Representation of information granules
This paper employs the concept of sub-attributes, called hyperboxes, to represent IGs. Let a hyperbox [b] defined in R n be fully described by lower bound (b–) and upper bound (b+). The set of all points in the n-dimensional space is an important and frequently used universal set. This set is represented as R n . Through b– and b+, the hyperbox can be expressed as [b] = [b–, b+]. Part 1 in Fig. 2 gives an illustrative example to express the implementation procedure of sub-attributes.
In Fig. 2, there are two IGs, A and B, which have only one attribute, X i . In sub-attributes, IGs are represented by the lower and upper limit of the objects. The IGs A and B can be described as [a–, a+] and [b–, b+], respectively. Part 2 in Fig. 2 shows that there are overlaps between granules A and B. This makes it difficult to handle with knowledge acquisition tools. However, data mining cannot discover knowledge from these constructed IGs because most knowledge acquisition algorithms are designed to deal with numeric attributes. In this paper, this problem is tackled by “sub-attributes” which divide the value interval of attributes into overlapping and non-overlapping areas. Next, a Boolean variable, 0 or 1, is used to represent whether the IG contains these intervals or not.
Experimental results and analysis
The proposed PSKO-based GrC model is verified using both balanced and imbalanced datasets. Table 1 lists all the tested datasets. By applying the balanced datasets, the proposed algorithm can be verified for its capability in extracting data from a variety of datasets, such as a large amount of data, data with multiple categories or high-dimensional data.

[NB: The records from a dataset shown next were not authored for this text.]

-- ==== Sys2Proof/Machine/WalkStates.lean ====
section
/-! DEFINITION. The translation state machine of 44_machine_operations R188, one transition at a time: `TLB-check`, then hit
(done) or miss, which goes Level1, Level2, Level3, Level4, done (insert and return); PageFault; and the terminal state Fatal
the spec adds. None of these states persists between operations, so `State` holds none of them: `translateOp` runs the whole
machine in one transaction, and a statement says that the two agree. -/

namespace Sys2Proof.Machine

/-- The states of R188. A level carries the address of its table. -/
inductive TransState where
  | tlbCheck
  | walking (k : Level) (t : PhysAddr)
  | done (pa : PhysAddr)
  | pageFault
  | fatal
deriving DecidableEq, Repr

/-- The level after a level, none after the last. -/
def nextLevel : Level → Option Level
  | .level1 => some .level2
  | .level2 => some .level3
  | .level3 => some .level4
  | .level4 => none

/-- One transition of R188. The three terminal states stay. -/
def transStep (va : VirtAddr) : TransState → State → TransState × State
  | .tlbCheck, s =>
    match tlbLookup va s with
    | (some pa, t) => (.done pa, emit .tlbHit t)
    | (none, t) => (.walking .level1 t.cr3, emit .tlbMiss t)
  | .walking k t, s =>
    match tableRead s t (vpnLevel va k) with
    | .error _ => (.fatal, s)
    | .ok e =>
      if isPresent e then
        match nextLevel k with
        | some next => (.walking next (physAddr e), s)
        | none => (.done (withOffset (physAddr e) va), tlbInsert va (withOffset (physAddr e) va) s)
      else (.pageFault, s)
  | q, s => (q, s)

/-- `n` transitions. -/
def transRun (va : VirtAddr) : Nat → TransState → State → TransState × State
  | 0, q, s => (q, s)
  | n + 1, q, s => transRun va n (transStep va q s).1 (transStep va q s).2

end Sys2Proof.Machine
end

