/-- R180, R85: bits 63:48 and 11:0 of the address do not affect the walk. -/
def Obligations.WalkReadsBits47To12Only : Prop :=
  ∀ (s : State) (u v : VirtAddr), u.extractLsb' 12 36 = v.extractLsb' 12 36 → pageWalk s u = pageWalk s v

/-- R181 with R123, R125, R222, R224: TRANSLATE, clause by clause. A hit answers with the cached frame and this address's
offset and bumps the hit way's counter. A miss of a mapped address answers with the walk's frame and the offset and inserts
it. A miss whose walk page-faults changes nothing, one whose walk leaves memory halts the block. The next state is written out
whole, so everything not named is unchanged. -/
def Obligations.TranslateFollowsItsRule : Prop :=
  ∀ (s : State) (va : VirtAddr), s.halted = false →
    (∀ w, TlbHits s va w →
      exec (.translate va) s = .next { s with
        tlb := s.tlb.set (tlbSet (vpn va)).val
          ((tlbSetOf s va).set w.val
            { (tlbSetOf s va)[w] with ctr := min ((tlbSetOf s va)[w].ctr + 1) s.tlbCtrMax } w.isLt)
          (tlbSet (vpn va)).isLt
        response := some ⟨.ok, ((tlbSetOf s va)[w].pa &&& ~~~0xFFF#64) ||| (va &&& 0xFFF#64)⟩
        events := [.tlbHit] }) ∧
    (TlbMisses s va → Mapped s va →
      exec (.translate va) s = .next { s with
        tlb := s.tlb.set (tlbSet (vpn va)).val
          (insertWay s.tlbCtrMax (tlbSetOf s va) (tlbTag (vpn va)) ((entry4 s va &&& ~~~0xFFF#64) ||| (va &&& 0xFFF#64)))
          (tlbSet (vpn va)).isLt
        response := some ⟨.ok, (entry4 s va &&& ~~~0xFFF#64) ||| (va &&& 0xFFF#64)⟩
        events := [.tlbMiss] }) ∧
    (TlbMisses s va → WalkPageFaults s va →
      exec (.translate va) s = .next { s with response := some ⟨.pageFault, 0#64⟩, events := [.tlbMiss] }) ∧
    (TlbMisses s va → WalkLeavesMemory s va →
      exec (.translate va) s = .next { s with
        halted := true, response := some ⟨.fatal, 0#64⟩, events := [.tlbMiss] })

/-- R181, first and fourth corner cases: after a translation that answered, a second one of an address with the same VPN
answers with the same frame and its own offset, with a TLB hit. -/
def Obligations.SecondTranslationHits : Prop :=
  ∀ (s t : State) (va vb : VirtAddr) (pa : PhysAddr), exec (.translate va) s = .next t →
    t.response = some ⟨.ok, pa⟩ → vpn vb = vpn va →
    ∃ u, exec (.translate vb) t = .next u ∧ u.response = some ⟨.ok, withOffset pa vb⟩ ∧ u.events = [.tlbHit] ∧ u.mem = s.mem

/-- R188: the translation state machine, run from its TLB check, ends after at most five transitions in the state that answers
as `translate` does, and leaves the state `translate` leaves. -/
def Obligations.TranslationStatesAgree : Prop :=
  ∀ (va : VirtAddr) (s : State),
    (transRun va 5 .tlbCheck s).2 = (translateOp va s).1 ∧
    (transRun va 5 .tlbCheck s).1 =
      (match (translateOp va s).2 with
        | .ok pa => TransState.done pa
        | .error .pageFault => TransState.pageFault
        | .error .outOfBounds => TransState.fatal)

/-! ## The TLB -/

/-- R124: the victim is the first invalid way; with none invalid it is the way with the lowest counter, the lowest index among
ties. -/
def Obligations.TlbVictimIsFirstInvalidOrLowestCounter : Prop :=
  ∀ ways : TlbWays,
    ((∃ w : Fin 4, ways[w].valid = false) →
      ways[tlbVictim ways].valid = false ∧ ∀ w : Fin 4, w < tlbVictim ways → ways[w].valid = true) ∧
    ((∀ w : Fin 4, ways[w].valid = true) →
      (∀ w : Fin 4, ways[tlbVictim ways].ctr ≤ ways[w].ctr) ∧
        ∀ w : Fin 4, w < tlbVictim ways → ways[tlbVictim ways].ctr < ways[w].ctr)

/-- R125: an insert clears all four counters of the set, and makes the victim valid with the tag, the physical address and a
counter of `sat_inc(0)`; no other set, and nothing but the TLB, changes. -/
def Obligations.TlbInsertClearsTheWholeSet : Prop :=
  ∀ (s : State) (va : VirtAddr) (pa : PhysAddr),
    (∀ w : Fin 4, (tlbInsert va pa s).tlb[tlbSet (vpn va)][w] =
      if w = tlbVictim s.tlb[tlbSet (vpn va)] then
        { valid := true, tag := tlbTag (vpn va), ctr := min (0 + 1) s.tlbCtrMax, pa := pa }
      else { s.tlb[tlbSet (vpn va)][w] with ctr := 0 }) ∧
    (∀ i : Fin 128, i ≠ tlbSet (vpn va) → (tlbInsert va pa s).tlb[i] = s.tlb[i]) ∧
    tlbInsert va pa s = { s with tlb := (tlbInsert va pa s).tlb }

/-- R128: in a full set where one counter is 1 and the others 0, the next victim is way 0, or way 1 when way 0 has the counter
of 1; the insert leaves a set of the same form. So without hits the victims of a full set alternate between ways 0 and 1. -/
def Obligations.FullTlbSetEvictsWaysZeroAndOne : Prop :=
  ∀ (ways : TlbWays) (j : Fin 4) (ctrMax : Nat) (t : Word) (pa : PhysAddr), 1 ≤ ctrMax →
    (∀ w : Fin 4, ways[w].valid = true ∧ ways[w].ctr = if w = j then 1 else 0) →
    tlbVictim ways = (if j = 0 then 1 else 0) ∧
    ∀ w : Fin 4, (insertWay ctrMax ways t pa)[w].valid = true ∧
      (insertWay ctrMax ways t pa)[w].ctr = if w = tlbVictim ways then 1 else 0

/-- R30: at construction and after every step, no two valid ways of a TLB set have the same tag (that a set has 4 ways is its
type). -/
def Obligations.TlbTagsStayUnique : Prop :=
  (∀ p : Params, TlbTagsUnique (State.ofParams p)) ∧
  ∀ s t : State, TlbTagsUnique s → step s = .next t → TlbTagsUnique t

On the other hand, testing using imbalanced dataset aims to verify the performance of the proposed algorithm in extracting data from a variety of skewed datasets.
The validation process is conducted using 10-fold cross validation. Before implementing the algorithm, all benchmark data sets are preprocessed, and data sets are divided into 90% training and 10% testing sets. For each 10-fold experiments, 30 replications are executed.
Furthermore, the forth part, which is the classification part, is conducted by three different classifiers, namely a feed-forward neural network with back-propagation learning algorithm (BPN), a decision tree (C4.5), and support vector machine (SVM), since they are the most applied classification methods. Finally, computational results obtained by the proposed PSKO-based GrC with classifiers are compared with PSKO-based GrC without classifiers, K-means-based GrC, and numerical computing model [36]. All of these algorithms are built in C language, while the classifiers are programmed via WEKA in Windows 7 using a Core 2 Quad 2.50 GHz CPU with 4 G RAM.
Parameter setting
The proposed algorithm involves some parameters. Different parameter settings may give different results. In this paper, the parameter setting is determined using the Taguchi method. The parameters evaluated using the Taguchi method are the number of particles, learning factors c1 and c2, and inertia weight. Let each parameter be treated as a factor in the Taguchi method, while each factor has three levels. Table 2 shows the tested level for each factor.
In order to reduce computation time, each parameter combination is run using 150 iterations and 10 repetitions. The Taguchi analysis is conducted using MINITAB. The best parameter setting according to the Taguchi results is: 40 particles, 1.47 c1, 0.5 1.47 c2, and 0.5 inertia weight.
In this paper, the proposed algorithm is also compared with a basic classification algorithm called back propagation neural network (BPN) without GrC. This comparison is made in order to evaluate the efficacy of using GrC in classification. The parameter setting for the BPN algorithm is 0.2 learning rate, 0.8 momentum and 5000 iterations. The network structure for each dataset is listed in Table 3. This parameter setting follows the parameter setting in [39]. For some datasets which are not evaluated in [39], the network structure is subjectively determined based on the dataset.
Computational results
The computational results are summarized in Tables 4–7. The results obtained by BPN are used to analyze the effectiveness of using granular computing in the classification problem. The BPN results for balanced datasets listed in Table 4 are no better than the results of other algorithms using granular computing. The same result is also shown for the imbalanced datasets. The results of the GrC-based algorithm for imbalanced datasets are also better than the BPN result. This proves that IGs help classifiers to obtain more information to distinguish different classes.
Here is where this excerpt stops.